Well I mean it IS Yogg. It’d be more insane he didn’t have RNG lol.
I don’t think you play this in most control decks. Probably just priest, because priest has 40 cards. And blood dk, forgot about him (easy to forget about blood dk these days).
That one is complicated but i can answer that.
You as a player end experiencing what other people do. Hence the hate for OTK decks for example.
Still i from the opnion that someone who can’t even deal with different strategies without being offended or have their fun busted should consider not playing any PVP game at all for the rest of their life.
But this is why he didn’t like it.
If you can make the tendrils work and get to 10 there’s some choice 10 costs spells. From Da Other Side seems pretty good to keep hitting. I’m sure there will be some self Pyro’s though. Either way looks like a solid card to play for the other two effects.
Sunwell, Front Lines, and Scourge are the only 9 mana spells. Probably better than the 10 mana selection. FDOS is good but you can lose games off Convoke, Pyroblast, and Garden’s Grace.
True but you cannot sit on 9 so i was just looking at 10’s. If you could pick a cost to sit on that would be ideal.

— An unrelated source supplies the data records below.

/-- 44_register_ops.md R108, R106 (from general knowledge, log 8): 8XY5 of the extension writes V[x] - V[y] and the no-borrow flag; without the extension its
word is no instruction. -/
def Obligations.SubtractExtensionSetsNoBorrowFlag : Prop :=
  ∀ (x y : Nibble),
    (∀ p, p.arith8Ext = true → decodeFor p (encXYN 0x8000 x y 5) = .ok (.sub x y)) ∧
    (∀ p, p.arith8Ext = false → ∃ e, decodeFor p (encXYN 0x8000 x y 5) = .error e) ∧
    ∀ s : State, ∃ t, exec (.sub x y) s = .next t ∧
      ResultAndFlag s t x (s.readV x - s.readV y) (if (s.readV x).toNat ≥ (s.readV y).toNat then 1 else 0) ∧
      SameExcept [x, vf] [] s t

/-- 44_register_ops.md R109, R110, R106 (from general knowledge, log 8): the shifts of the extension shift V[x] in place, ignore Y and put the bit shifted out
into `VF`; without the extension their words are no instruction. -/
def Obligations.ShiftExtensionPutsLostBitInFlag : Prop :=
  ∀ (x y : Nibble),
    (∀ p, p.arith8Ext = true → decodeFor p (encXYN 0x8000 x y 6) = .ok (.shr x y) ∧
      decodeFor p (encXYN 0x8000 x y 0xE) = .ok (.shl x y)) ∧
    (∀ p, p.arith8Ext = false → (∃ e, decodeFor p (encXYN 0x8000 x y 6) = .error e) ∧
      ∃ e, decodeFor p (encXYN 0x8000 x y 0xE) = .error e) ∧
    ∀ s : State,
      (∃ t, exec (.shr x y) s = .next t ∧ SameExcept [x, vf] [] s t ∧
        ResultAndFlag s t x (s.readV x >>> 1) (if (s.readV x).getLsbD 0 then 1 else 0)) ∧
      (∃ t, exec (.shl x y) s = .next t ∧ SameExcept [x, vf] [] s t ∧
        ResultAndFlag s t x (s.readV x <<< 1) (if (s.readV x).getLsbD 7 then 1 else 0))

/-- 44_register_ops.md R107: ANNN. -/
def Obligations.LoadIndexSetsIndex : Prop :=
  ∀ (nnn : Addr12), (∀ p, decodeFor p (encNNN 0xA000 nnn) = .ok (.ldI nnn)) ∧
    ∀ s : State, ∃ t, exec (.ldI nnn) s = .next t ∧ t.i.toNat = nnn.toNat ∧ SameExcept [] [.i] s t

/-! ### Reset and construction -/

/-- 70_reset_and_hazards.md R137, R138, R139: construction with an image that fits: zeroes, the font, the image. -/
def Obligations.ConstructionGivesTheResetState : Prop :=
  construct Params.default [] = some State.reset ∧
  ∀ (p : Params) (image : List Byte), image.length ≤ 3584 →
    ∃ s, construct p image = some s ∧
      (∀ x, s.readV x = 0) ∧ s.i = 0 ∧ s.pc = 0x0200 ∧ s.stack = [] ∧ (∀ x y, s.display.pix x y = false) ∧
      s.dt = 0 ∧ s.st = 0 ∧ s.run = .running ∧ s.pendingFrame = none ∧
      s.faultCause = .none ∧ s.faultPc = 0 ∧ s.faultAddr = 0 ∧ s.faultWord = 0 ∧ s.warnings = [] ∧ s.params = p ∧
      (∀ (k : Nat) (h : k < image.length), s.byteAt (0x200 + k) = image[k]) ∧
      (∀ (k : Nat) (h : k < 80), s.byteAt (0x050 + k) = p.font[k]) ∧
      (∀ a, a < 0x050 ∨ (0x0A0 ≤ a ∧ a < 0x200) ∨ 0x200 + image.length ≤ a → s.byteAt a = 0)

/-- 70_reset_and_hazards.md R140: an image that does not fit is rejected or cut to 3584 bytes, as `P_LOAD_OVERSIZE` says. That
the rejected reset stops the machine is the model's (log 10). -/
def Obligations.OversizeImageIsRejectedOrCut : Prop :=
  ∀ (p : Params) (image : List Byte), 3584 < image.length →
    (p.loadOversize = .reject → construct p image = none ∧
      ∀ s : State, s.params = p → s.onEvent (.reset image) = .refused .imageTooLong) ∧
    (p.loadOversize = .truncate →
      ∃ s, construct p image = some s ∧ construct p (image.take 3584) = some s ∧
        ∀ a, a < 0x200 → s.byteAt a = (State.resetWith p).byteAt a)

Oh duh you’re right, the Tendrils aren’t based on number of spells cast like Yogg of yore. Got my mechanics mixed up.
it would be cool if after you got to 10, the next one would be 10 random spells
so the last tendril would be like casting a yogg
Right now those Tendrils seem meh but maybe playable. You just know in the future there’s going to be a 10 cost spell worth getting to with this strategy. Maybe even some returning at rotation.
i think they are going to be crazy for sure
I like it. Triple yogg wild deck will be fun.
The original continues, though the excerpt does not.